In the lawsuit, Ubisoft and Bungie allege that the cheats sold by Ring-1 "impair and destroy not only the game experience but also the Plaintiffs' overall businesses and their reputation among their respective player communities."

Specifically, the companies are filing because of cheat bundles being sold for Destiny 2 and Rainbow Six Siege. However, Ring-1 sells hacks packages, which include aim-bots and weapon modifiers, in most popular multiplayer games. Along with the previously mentioned games, subscription packages of hacks for Rust, Call of Duty: Modern Warfare, PUBG, and Dead By Daylight are also available for up to €75 or $89.

Along with "seeking damages, injunctive relief, and other equitable relief" for distributing hacks for their games, Ubisoft and Bungie are also accusing Ring-1 of copyright infringement. Looking at Ring-1's site, you can find key art for both Destiny 2 and Rainbow Six Siege, all of which are copyrighted.

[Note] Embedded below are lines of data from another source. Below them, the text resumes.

/-- The injection of physical row r in cycle t (R116, R117); `m0` is the stationary index of row 0. A mapped-out row and a
spare that is not in use take zeros, which no product meets (R26). -/
def State.injectRow (s : State) (c : Nat) (o : Operand) (p : TileP) (m0 k0 cs r t : Nat) (masked : Nat → Bool)
    (quiet : Bool) : State :=
  match logicalRow (s.rowsOut c) r with
  | none => s
  | some i =>
    if masked i then s.modCore c (fun k => { k with arr := k.arr.modShadow t (fun x => x.setRow i RowLoad.zero true) })
    else
      let q := s.loadRow c o p (m0 + i) k0 cs t quiet
      q.1.modCore c (fun k => { k with arr := k.arr.modShadow t (fun x => x.setRow i q.2 false) })

/-- The injections from physical row n − 1 down of a background load whose first injection is in cycle `l`: physical row r
is injected in cycle l + 65 − r. Those after cycle `upto` fall into stall cycles, so they find the memory as it
stands and record no access (R120). -/
def State.injectRows (s : State) (c : Nat) (o : Operand) (p : TileP) (m0 k0 cs l : Nat) (masked : Nat → Bool)
    (upto : Nat) : Nat → State
  | 0 => s
  | r + 1 =>
    let t := l + 65 - r
    (s.injectRow c o p m0 k0 cs r (min t (upto + 1)) masked (decide (t > upto))).injectRows c o p m0 k0 cs l masked upto r

/-! Sub-vectors (R108, R111, R115) -/

/-- The exact value of lane u of a stationary cell, with the row's scale; none of a bad lane is finite (R79, R110). -/
def Stationary.val (x : Stationary) (p : TileP) (i j u : Nat) (cell : BitVec 16) : Val :=
  let lw := 16 / p.lanes
  if bitOf (kget 0 x.bad (64 * i + j)) u then .nan
  else
    let b := bits cell (lw * u) lw
    match fmtOf p.sf with
    | none => .nan
    | some f => if isMx p.sf then mxVal f (bits (kget 0 x.scales i) (8 * (2 * u + j / 32)) 8) b else decodeEl f b

/-- The 64 values of a sub-vector: chunk `ch` of streaming column n, read in cycle t (R108, R115). DESIGN CHOICE (log 148): the bytes
are those that the source holds in the cycle of its entry. -/
def State.subVector (s : State) (c : Nat) (o : Operand) (p : TileP) (n ch t : Nat) : State × List Val :=
  let w := codeWidth p.tf
  let a := o.addr n (64 * ch)
  let strat := Desc.space o.d == 1
  let q := if strat then s.stratRead c a (8 * w) else s.portFetch c o.h.toNat t a (8 * w)
  let bare := (List.range 64).map (fun e => (elBad q.2.2 w e, unpackAt w e q.2.1))
  let f := (fmtOf p.tf).getD .e4m3
  if isMx p.tf then
    let sa := o.scaleAddr n (64 * ch)
    let y := if strat then q.1.stratRead c sa 2 else q.1.portFetch c o.h.toNat t sa 2
    let z := scalePair y.2
    (y.1, (List.range 64).map (fun e =>
      let x := bare.getD e (false, 0)
      if x.1 then .nan else mxVal f (if e < 32 then z.1 else z.2) x.2))
  else (q.1, bare.map (fun x => if x.1 then .nan else decodeEl f x.2))
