/-- The cycle from which core b's view follows a change that reaches the store in cycle st: from the core that issued
it, or from the hub sync unit (R218, R219). -/
def State.visible (s : State) (origin : Option Nat) (st b : Nat) : Nat :=
  match origin with
  | some a => st + 1 + s.hopH a b
  | none => st + 40

/-- Views follow the change that the operations of cycle st bring: that of a core that issued one of them changes with the store, the
others follow the operation that stands (R218). -/
def State.spread (s : State) (f : Flag) (st : Nat) (cs : List Nat) : Flag :=
  cs.foldl (fun f b =>
    let u := if f.issuers.contains b then st + 1 else s.visible f.origin st b
    { f with upd := updInsert { core := b, st := st, cyc := u, val := f.value } f.upd }) f

/-- Whether signaller a = (module, core) ranks before b (R223). -/
def ranks (a b : Nat × Nat) : Bool := decide (a.1 < b.1) || (a.1 == b.1 && decide (a.2 < b.2))

/-- One race: SYN_RACE_COUNT and a schedule-violation event to the context (R223). -/
def State.flagRace (s : State) (f : Flag) : State :=
  let s := { s with syn := { s.syn with race := satAdd s.syn.race 1 } }
  match s.run? f.run with
  | some x => s.postEvent f.owner 0x04 0 0xFFFF x.job.toNat 0xFF
  | none => s

/-- An operation changes the store at the end of cycle st (R218): what stood there before is kept while a break or a debugger's
read can still come in that cycle (R223). -/
def Flag.noteBefore (f : Flag) (now st : Nat) : Flag :=
  { f with hist := (st, f.value, f.last, f.race) :: f.hist.filter (fun h => decide (now ≤ h.1)) }

/-- Value, last signaller and race in cycle t, before the operations of that cycle: those of the oldest change that is not past. -/
def Flag.before (f : Flag) (t : Nat) : Bool × Option (Nat × Nat) × Bool :=
  f.hist.foldl (fun v h => if t ≤ h.1 then h.2 else v) (f.value, f.last, f.race)

/-- The schedule cycle of a run that is in progress. -/
def State.nowRun (s : State) (r : Nat) : Nat := match s.run? r with | some x => s.nowOf x | none => 0

/-- Report the races that `due` selects; until then a break in the cycle of the race can discard its operations (R223). -/
def State.reportRaces (s : State) (due : Flag → Bool) : State :=
  s.syn.flags.foldl (fun s p =>
    if p.2.owed && due p.2 then (s.flagRace p.2).modFlag p.1 (fun f => { f with owed := false }) else s) s

/-- Races of cycles that have passed are reported. -/
def State.reportPast (s : State) : State := s.reportRaces (fun f => decide (f.cyc.getD 0 < s.nowRun f.run))

/-- The flag after an operation that meets others in one cycle, of which it wins where its rank is lower (R223). -/
def Flag.meet (f : Flag) (origin : Option Nat) (rank : Nat × Nat) (val : Bool) : Flag :=
  let race := f.setOp != val
  let wins := match f.last with | some l => ranks rank l | none => true
  let f := { f with owed := f.owed || (race && !f.race), race := f.race || race, issuers := f.issuers ++ origin.toList }
  if wins then { f with value := val, last := some rank, setOp := val, origin := origin } else f

/-- A set or clear reaches flag p's store in cycle st. Operations that meet there in one cycle resolve by rank; a broken
flag discards them (R223, R230). DEDUCED (log 62). DEDUCED (log 66). -/
def State.flagOp (s : State) (p : Nat) (origin : Option Nat) (rank : Nat × Nat) (st : Nat) (val : Bool) : State :=
  match kfind s.syn.flags p with
  | none => s
  | some f =>
    if f.broken then s
    else
      let cs := s.coresOf f.run
      if f.cyc = some st then
        let g := f.meet origin rank val
        s.modFlag p (fun _ => s.spread { g with upd := g.upd.filter (fun u => u.st != st) } st cs)
      else
        let s := if f.owed then s.flagRace f else s
        let g := { f.noteBefore (s.nowRun f.run) st with
          value := val, last := some rank, race := false, cyc := some st, setOp := val, origin := origin
          issuers := origin.toList, owed := false }
        s.modFlag p (fun _ => s.spread g st cs)

/-- A sync operation of core c completes in cycle t, for FENCE (R222). -/
def Core.syncDoneAt (k : Core) (t : Nat) : Core := { k with eng := { k.eng with syncDone := max k.eng.syncDone (t + 1) } }

/-- A set of a bridge by its setter's run (R232, R233). -/
def State.bridgeSet (s : State) (ctx b : Nat) : State :=
  match kfind s.syn.bridges b with
  | some x =>
    if x.enabled && x.setter == ctx then { s with syn := { s.syn with bridges := kset s.syn.bridges b { x with value := true } } }
    else s
  | none => s

/-- The slot on the first ring that a sync grain of core c to a module takes, from cycle t on: the first that none of its earlier
ones took (R222). -/
def State.syncSlotAt (s : State) (x : Run) (c m t : Nat) : Nat :=
  s.leavesAt x c m 0x3FC 0 (match kfind (s.core c).eng.syncSlots m with | some u => max t (u + 1) | none => t)

/-- FSET or FCLR by core c, which issues or acts in cycle i (R218, R219, R222). DEDUCED (log 65). -/
def State.flagSignal (s : State) (c i : Nat) (vid : BitVec 16) (val : Bool) : State :=
  match s.runOf c with
  | none => s
  | some (r, x) =>
    match s.flagEnt x vid with
    | none => s
    | some e =>
      let m := bits e 32 10
      let u := s.syncSlotAt x c m (i + 2)
      let done := fun (s : State) => s.modCore c (fun k =>
        { k.syncDoneAt u with eng := { (k.syncDoneAt u).eng with syncSlots := kset k.eng.syncSlots m u } })
      match flagKind e with
      | 0 =>
        let s := s.modCore c (fun k => k.syncDoneAt (i + 2))
        match s.physFlag r vid with
        | some p => s.flagOp p (some c) (s.moduleId, c) (i + 1) val
        | none => s
      | 1 => (done s).sendSync r c (u - 2) m (syncEntry (if val then 1 else 2) vid.toNat c s.moduleId 0 0 false)
      | 2 =>
        if val then (done s).sendSync r c (u - 2) m (syncEntry 3 vid.toNat c s.moduleId (bits e 42 10) (bits e 52 8) false)
        else done s
      | _ =>
        let s := s.modCore c (fun k => k.syncDoneAt (s.syncSlotAt x c s.moduleId (i + 2)))
        if val then s.bridgeSet x.ctx (bits e 52 6) else s

/-! Barrier trees (R224 to R226) -/

/-- The cluster of a core, as a node. -/
def Node.ofCore (c : Nat) : Node := .cluster (c / 4)

/-- Places of a cluster: its die and row. -/
def State.clDie (s : State) (k : Nat) : Nat := s.coreDie (4 * k)
def State.clRow (s : State) (k : Nat) : Nat := s.coreRow (4 * k)

def allSame (xs : List Nat) : Bool := xs.all (fun x => x == xs.getD 0 0)

/-- The module node: the lowest that covers the module's participants, or the package where the barrier spans modules
(R224). -/
def State.topNode (s : State) (b : Barrier) : Node :=
  let c0 := b.parts.getD 0 0
  if b.spans || b.parts.isEmpty || !allSame (b.parts.map s.coreDie) then .package
  else if !allSame (b.parts.map s.coreRow) then .die (s.coreDie c0)
  else if !allSame (b.parts.map (fun c => c / 4)) then .row (s.coreDie c0) (s.coreRow c0)
  else .cluster (c0 / 4)

/-- The parent of a node of the tree, and its number as that parent's child. -/
def State.upNode (s : State) (n : Node) : Node × Nat :=
  match n with
  | .cluster k => (.row (s.clDie k) (s.clRow k), k)
  | .row d r => (.die d, r)
  | .die d => (.package, d)
  | _ => (.root, s.moduleId)

/-- Latency between a node and its children, up and down (R224). -/
def Node.lat : Node → Nat
  | .cluster _ => 2
  | .row _ _ => 12
  | .die _ => 14
  | .package => 40
  | .root => 0

/-- The children of a node. -/
def State.children (s : State) (b : Barrier) (n : Node) : List Nat :=
  match n with
  | .cluster k => b.parts.filter (fun c => c / 4 == k)
  | .row d r => ((b.parts.filter (fun c => s.coreDie c == d && s.coreRow c == r)).map (fun c => c / 4)).eraseDups
  | .die d => ((b.parts.filter (fun c => s.coreDie c == d)).map s.coreRow).eraseDups
  | .package => (b.parts.map s.coreDie).eraseDups
  | .root => b.modules

/-- The node under a node for a child of it. -/
def Node.child (n : Node) (j : Nat) : Option Node :=
  match n with
  | .cluster _ => none
  | .row _ _ => some (.cluster j)
  | .die d => some (.row d j)
  | .package => some (.die j)
  | .root => none

/-- The run ends with OVERRUN, the overrun is logged and reported; cores that the barrier holds stay held (R226). -/
def State.overrun (s : State) (p : Nat) (b : Barrier) (core : Nat) : State :=
  let s := s.modBarr p (fun b => { b with overran := true })
  let s :=
    if bitOf s.syn.ovrLog 0 then s
    else
      { s with syn := { s.syn with
        ovrLog := BitVec.ofNat 32 (1 + 2 * (b.owner % 1024) + 2 ^ 11 * (p % 512) + 2 ^ 20 * (core % 1024)) } }
  let s :=
    match s.run? b.run with
    | some x => s.postEvent b.owner 0x04 0 core x.job.toNat 0xFF
    | none => s
  s.endRun b.run 0x0A

/-- A release in its place by cycle. -/
def relInsert (x : Release) : List Release → List Release
  | [] => [x]
  | y :: ys => if y.cyc ≤ x.cyc then y :: relInsert x ys else x :: y :: ys

def arrInsert (x : Arrival) : List Arrival → List Arrival
  | [] => [x]
  | y :: ys => if y.cyc ≤ x.cyc then y :: arrInsert x ys else x :: y :: ys

def State.pushArrival (s : State) (p : Nat) (a : Arrival) : State :=
  s.modBarr p (fun b => { b with arrivals := arrInsert a b.arrivals })

def State.pushRelease (s : State) (p : Nat) (a : Release) : State :=
  s.modBarr p (fun b => { b with releases := relInsert a b.releases })

/-- An arrival reaches its node (R225, R226). A broken barrier discards it (R230). -/
def State.arrive (s : State) (p : Nat) (a : Arrival) : State :=
  match kfind s.syn.barriers p with
  | none => s
  | some b =>
    let bit : NodeBit := { node := a.node, parity := a.parity, child := a.child }
    if b.broken then s
    else if b.bits.contains bit then s.overrun p b a.core
    else
      let b := { b with bits := bit :: b.bits }
      let s := s.modBarr p (fun _ => b)
      let full := (s.children b a.node).all (fun j =>
        b.bits.contains { node := a.node, parity := a.parity, child := j })
      if !full then s
      else
        match a.node with
        | .root =>
          let s := s.modBarr p (fun b => { b with
            bits := b.bits.filter (fun x => !(x.node == Node.root && x.parity == a.parity)) })
          b.modules.foldl (fun s m =>
            if m = s.moduleId then s.pushRelease p { node := .package, core := none, parity := a.parity, cyc := a.cyc }
            else s.sendHubSync b.run a.cyc m (syncEntry 5 b.vid.toNat 0x3FC s.moduleId 0 0 a.parity)) s
        | n =>
          if n = s.topNode b then
            if b.spans then
              if b.rootMod = s.moduleId then
                s.pushArrival p { node := .root, parity := a.parity, child := s.moduleId, core := a.core, cyc := a.cyc }
              else s.sendHubSync b.run a.cyc b.rootMod (syncEntry 4 b.vid.toNat a.core s.moduleId 0 0 a.parity)
            else s.pushRelease p { node := n, core := none, parity := a.parity, cyc := a.cyc }
          else
            let u := s.upNode n
            s.pushArrival p { node := u.1, parity := a.parity, child := u.2, core := a.core, cyc := a.cyc + u.1.lat }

While there isn't a dollar amount for Ring-1 to pay anywhere throughout the lawsuit, Ubisoft and Bungie have estimated that "such damage may amount to millions of dollars."

This isn't the first time a company has taken action against the people or companies that make and distribute hacks. Recently, Call of Duty: Warzone publisher Activision was able to get a cheat maker to stop the development of an aimbot by request. However, not all actions against the groups providing cheats are so amicable. This past March, Chinese media conglomerate Tencent and the Chinese police shut down a $76 million cheat distributing operation in a collaborative operation.